Я отнюдь не хочу сказать, что мировосприятие миссис Демпстер было философичным — скорее уж религиозным; пообщавшись с ней достаточно долгое время, ты неизбежно осознавал, что она всецело религиозна. Я не употребил бы выражение «глубоко религиозна», потому что именно так отзывались люди о ее муже, имея, по всей вероятности, в виду, что Амаса Демпстер навязывал религиозную значимость всему, что он знал или встречал в жизни. С другой стороны, она, сидевшая на привязи в маленьком обветшалом домике, без друзей и знакомых (если не считать меня), странным образом жила в мире надежды и доверия, не имевшем ничего общего с этой нездоровой, безжизненной, потерявшей связи с действительностью религией. Миссис Демпстер знала, что отвергнута миром, но ничуть не чувствовала себя отверженной, знала, что на ее счет чешут языками все кому не лень, и не чувствовала себя униженной. Она жила своим, внутренним светом; я не мог постичь сути этого света, разве что некое его родство с чудесами, вычитанными мною из книг, хотя уж в нем-то не было ровно ничего книжного. Она казалась гостьей из некоего мира, где все смотрят на вещи подобно ей; казалось, она сожалеет, что Дептфорд ее не понял, однако не держит на него обиды. Проникнув сквозь пелену ее застенчивости, ты обнаруживал вполне здравые, уверенные суждения, но самым поразительным было полное отсутствие у нее страха.
Вот так обстояло дело с лучшей стороной Мэри Демпстер. О беспорядке и полном отсутствии уюта в этом домике я не стану даже говорить, а маленький Пол, предмет нежнейшей материнской любви, производил впечатление совершенно неухоженного ребенка. Так что, возможно, она и была сумасшедшей в чем-то, но только в чем-то; ее лучшая сторона обогатила мою жизнь спокойствием и уверенностью, в которых я столь остро нуждался. Очень скоро я уже не замечал ни пресловутой привязи (своего рода сбруя вокруг талии и через плечи с кольцом на боку, к которому была привязана пеньковая, пропахшая лошадиным потом веревка, позволявшая ей при желании лечь на кровать), ни лохмотьев, служивших ей одеждой, ни моментов — не частых, но все же случавшихся, — когда ее поведение становилось не совсем нормальным. Я воспринимал миссис Демпстер как своего лучшего друга, а наш с ней тайный союз — как стержневой корень, питавший мою жизнь.

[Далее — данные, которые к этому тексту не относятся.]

/-- The commands of a change across the fabric (R279–R282): PREPARE, PREPARED, FABRIC_PREPARE_DEADLINE, ALL_PREPARED, ABORT, IN_DOUBT_ENTRY,
IN_DOUBT_TIMEOUT and LATE_APPLY_REPORT. A participant without such a part refuses, and one whose part validates at frame p is prepared for it and says
so; a refusal, or a node unreached at the tick of p − 2, makes the coordinator drop the change and answer 0x0702 or 0x0701 with the node; a
prepared part is acknowledged by ALL_PREPARED in time, two frames ahead when that comes late, and in doubt from the tick of p − 1 on; in doubt it
is discarded with event 0x0405 when no participant applied, and else applies; an aborted part with event 0x0402; a late apply is reported to the
coordinator's host by event 0x0404. -/
def Obligations.FabricChangesAgree : Prop :=
  (∀ (s : State) (id p src : Nat), src < 64 → s.e.held = 0 → supUp s.e = true →
    (fabricTxn s.e id = none →
      completes (.prepare id p src) s fun e =>
        (∃ st, st ≠ 0 ∧ ∃ m, e.fab.out = s.e.fab.out ++ [m] ∧ m.dest = src ∧ m.body = .prepared id st) ∧ e.ctl = s.e.ctl ∧ e.regs = s.e.regs)
    ∧ ∀ (t : Txn) (c : Commit), fabricTxn s.e id = some (t, c) → t.st = .validating → hasAdmit t = false →
      let n := ((p : Int) - frameOfs s.e).toNat
      let r := validateAt t (some n) n false s.e
      completes (.prepare id p src) s fun e => (∃ m, e.fab.out = s.e.fab.out ++ [m] ∧ m.dest = src ∧ m.body = .prepared id r.1)
        ∧ (r.1 = 0 → ∃ u ∈ e.ctl.txns, u.slot = t.slot ∧ u.st = .prepared ∧ u.apply = n ∧ u.staged = t.staged)
        ∧ (r.1 ≠ 0 → (e.ctl.txns.all fun x => x.slot != t.slot) = true))
  ∧ (∀ (s : State) (id node st : Nat) (c : Coord), node < 64 → s.e.held = 0 → supUp s.e = true → tget none s.e.ctl.coords id = some c → c.done = false →
      c.mask / 2 ^ node % 2 = 1 →
    (st ≠ 0 → completes (.prepared id node st) s fun e => tget none e.ctl.coords id = none)
    ∧ (st = 0 → (∃ a, a < 64 ∧ a ≠ node ∧ c.mask / 2 ^ a % 2 = 1 ∧ c.prepared / 2 ^ a % 2 = 0) →
      completes (.prepared id node st) s fun e => ∃ d, tget none e.ctl.coords id = some d ∧ d.prepared = setBit c.prepared node true ∧ d.done = false
        ∧ e.fab = s.e.fab)
    ∧ (c.prepared / 2 ^ node % 2 = 0 → ¬ fabFrame s.e < (c.p : Int) - 2 →
      completes (.fabricPrepareDeadline id node) s fun e => tget none e.ctl.coords id = none)
    ∧ (fabFrame s.e < (c.p : Int) - 2 → completes (.fabricPrepareDeadline id node) s fun e => e = s.e))
  ∧ (∀ (s : State) (id : Nat) (t : Txn) (c : Commit), s.e.held = 0 → supUp s.e = true → fabricTxn s.e id = some (t, c) → s.e.ctl.txns = [t] →
      pairActive s.e = false →
    (t.st = .prepared → t.staged = [] → frameNo s.e + 1 < t.apply →
      completes (.allPrepared id) s fun e => e.ctl.txns = [{ t with st := .acked }] ∧ getF .HOST_TXN_STAT_ACKED 0 e = 2 ^ t.slot % 2 ^ 8)
    ∧ (t.st = .prepared → isCoord c = false →
      completes (.inDoubtEntry id) s fun e => e.ctl.txns = [if t.apply ≤ frameNo s.e + 1 then { t with st := .doubt } else t])
    ∧ (t.st = .doubt →
      completes (.inDoubtTimeout id false) s fun e => e.ctl.txns = [] ∧ getF .HOST_TXN_STAT_USED 0 e = 0 ∧ e.mix = s.e.mix ∧ e.sched = s.e.sched)
    ∧ (isCoord c = false → t.st = .prepared ∨ t.st = .doubt →
      completes (.abort id) s fun e => e.ctl.txns = [] ∧ getF .HOST_TXN_STAT_USED 0 e = 0 ∧ e.mix = s.e.mix ∧ e.sched = s.e.sched))
  ∧ (∀ (s : State) (id : Nat) (t : Txn) (c : Commit), s.e.held = 0 → supUp s.e = true → fabricTxn s.e id = some (t, c) →
    (t.st = .prepared → frameNo s.e + 1 < t.apply →
      completes (.allPrepared id) s fun e => (∃ u ∈ e.ctl.txns, u.slot = t.slot ∧ u.st = .acked ∧ u.apply = t.apply ∧ u.staged = t.staged)
        ∧ e.mix = s.e.mix ∧ e.sched = s.e.sched)
    ∧ (t.st = .doubt ∨ t.st = .prepared ∧ t.apply ≤ frameNo s.e + 1 →
      completes (.allPrepared id) s fun e =>
        ∃ u ∈ e.ctl.txns, u.slot = t.slot ∧ u.st = .acked ∧ u.apply = frameNo s.e + 2 ∧ u.late = some (frameNo s.e + 2 - t.apply))
    ∧ (t.st = .prepared → isCoord c = false → t.apply ≤ frameNo s.e + 1 →
      completes (.inDoubtEntry id) s fun e => ∃ u ∈ e.ctl.txns, u.slot = t.slot ∧ u.st = .doubt ∧ u.staged = t.staged)
    ∧ (t.st = .doubt →
      completes (.inDoubtTimeout id false) s (fun e => e.ctl.txns = s.e.ctl.txns.filter (fun x => x.slot != t.slot) ∧ e.mix = s.e.mix
        ∧ e.sched = s.e.sched)
      ∧ completes (.inDoubtTimeout id true) s fun e => ∃ u ∈ e.ctl.txns, u.slot = t.slot ∧ u.st = .acked ∧ u.apply = frameNo s.e + 2)
    ∧ (isCoord c = false →
      completes (.abort id) s fun e => (e.ctl.txns.all fun x => x.slot != t.slot) = true ∧ e.mix = s.e.mix ∧ e.sched = s.e.sched))
  ∧ ∀ (s : State) (id node k : Nat), node < 64 → s.e.held = 0 → supUp s.e = true →
    (tget none s.e.ctl.coords id = none → completes (.lateApplyReport id node k) s fun e => e = s.e)
    ∧ ((tget none s.e.ctl.coords id).isSome = true →
      completes (.lateApplyReport id node k) s fun e => e = postEvent 0x0404 [2 ^ 32 * (id % 2 ^ 32) + k % 256 * 256 + node] s.e)
/-! ### Audio ports and references (chapters 9 and 10) -/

И все же при всей нашей близости я и помыслить не мог, чтобы спросить ее про того бродягу. Я старался изгнать из своей памяти кошмарное для меня, тогдашнего, зрелище, открывшееся мне, когда отец включил фонарик, — эти голые ягодицы и четыре ноги, расположенные странным образом. Старался — но не мог. Это была для меня первая встреча с той гранью реальной жизни, которую и моя религия, и мое воспитание, и наивно-романтический склад моего ума без малейших колебаний объявляли непристойной. Таким образом, по крайней мере одна сторона Мэри Демпстер лежала вне моего разумения; молодость и нежелание признать, что существует что-либо, чего я не понимаю или не могу понять, заставляли меня назвать эту ее сторону безумием.
12
Следующий год прошел для меня суматошно и, если не считать моих визитов к миссис Демпстер, одиноко. Школьные дружки начали дразнить меня всезнайкой, а я, по всегдашней своей поперечности, почел эту кличку за лестную. Порывшись в словаре, я выяснил, что в среде людей образованных и культурных говорят не «всезнайка», а «эрудит», и начал работать над своей эрудицией с тем же энтузиазмом, с каким прежде овладевал навыками фокусника. На этот раз все было гораздо проще, я просто читал чамберсовскую «Энциклопедию» 1888 года издания, имевшуюся в нашей библиотеке. О том, чтобы проштудировать ее всю, от корки до корки, не могло быть и речи, поэтому я читал только статьи, как-то меня зацепившие, а если натыкался на что-нибудь особо интересное, читал все так или иначе связанное с этим вопросом. Я корпел над энциклопедией с упорством и целеустремленностью, о каких теперь могу только мечтать, и проглотил столько информации, что стал если и не эрудитом, то уж во всяком случае заправским занудой.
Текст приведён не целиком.